Hace un tiempo, en medio de una conversación sobre el whatsapp
y otros inventos modernos, una niña de ocho años, preguntó: cuándo vosotros erais pequeños, los móviles ¿como eran? ¿de madera?
La respuesta inmediata fue una sonrisa condescendiente, luego vino la explicación, después...
Cuando yo era pequeño, allá por los años setenta del pasado siglo, mi familia solía pasar algunos días de vacaciones, en verano o navidad, en casa de mis abuelos paternos, en un pueblo, que no llegaba a los doscientos vecinos, escondido en la sierra de las Villuercas, al final de una carretera sin asfaltar. Entre otras muchas cosas, recuerdo las calles de tierra, el rebaño de cabras comunal, que el pastor juntaba cada mañana, casa por casa, y entregaba cada tarde; la fuente donde llenábamos los cántaros de agua, para consumo aseo y limpieza; los colchones de lana apaleada, profundos y fríos en las noches de inverno; la lumbre en el hogar, bombillas amarillentas cuya luz no alcanzaba la despejar los rincones y candiles de aceite —también alguna linterna, que no conviene exagerar demasiado— para salir a las noches oscuras de cielos muy bien estrellados.
¿Teléfonos? En casa de mis abuelos, no, ni televisor, ni nevera, ni lavadora, su tecnología más avanzada consistía en una cocina de gas butano y un receptor de radio.

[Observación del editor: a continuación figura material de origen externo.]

-- ==== Sys2Proof/Machine/Control.lean ====
section
/-! DEFINITION. NOP and FRAME (44_control.md R182, R183). -/

namespace Sys2Proof.Machine

/-- NOP: no state change (44_control.md R182). -/
def execNop (s : State) : Host.Outcome State Fault Refusal := .next s

/-- FRAME: engine, mapper, bank, release, in this order within one atomic step (44_control.md R183). -/
def execFrame (s : State) : Host.Outcome State Fault Refusal := .next s.dftAll.mapAll.hystAll.release

end Sys2Proof.Machine
end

A ochenta quilómetros hacia el oeste, también en Cáceres, el pueblo donde vivía, en torno a cinco mil habitantes, era otra cosa, la luz eléctrica, el agua corriente, los cuartos de baño, neveras lavadoras y televisores, sin UHF, eran de uso común desde hacía tiempo, aunque también guardo en mi memoria, un panel lleno de agujeros y a unas señoritas con auriculares, atendiendo conversaciones y cambiando clavijas de un lugar a otro; nuestro primer número de teléfono, el veinte, y alguna imagen de gente gritando por la calle: ¡corre, que es conferencia!
No tardaron mucho en construir una caseta de ladrillo visto, cerca del parque, allí se instaló la primera central automática, las señoritas de los auriculares se quedaron sin trabajo, los números de teléfono pasaron de dos a seis dígitos y ya podías llamar a casi cualquier parte de España, sin necesidad de pedir hora ni salir corriendo de casa. Incluso llegó el UHF y aprendimos a cambiar de canal. Nuestro mundo, con un retraso de décadas, se ensanchaba.
La gran revolución de la segunda mitad del siglo XX alcanzaba aquel rincón de Extremadura y lo hacía para quedarse. Más canales de televisión, mas líneas de teléfono, satélites, ordenadores, Internet, telefonía inalámbrica, redes sociales, teléfonos tontos y teléfonos inteligentes, la comunicación global, la era de byte y del yottabyte, pasando por los kilo, mega, giga, etc. Ingentes cantidades de información, almacenada, procesada y transmitida de un extremo a otro del planeta, estableciéndose como herramienta de trabajo fundamental en la tarea de comprender, trasformar o interactuar con el mundo y con los demás. Hasta la ONU considera el acceso a Internet como un derecho básico y se redoblan los esfuerzos por incorporar a los sectores de población más desfavorecidos, de momento, con resultados similares a ese otro derecho, mucho más fundamental, que es el comer.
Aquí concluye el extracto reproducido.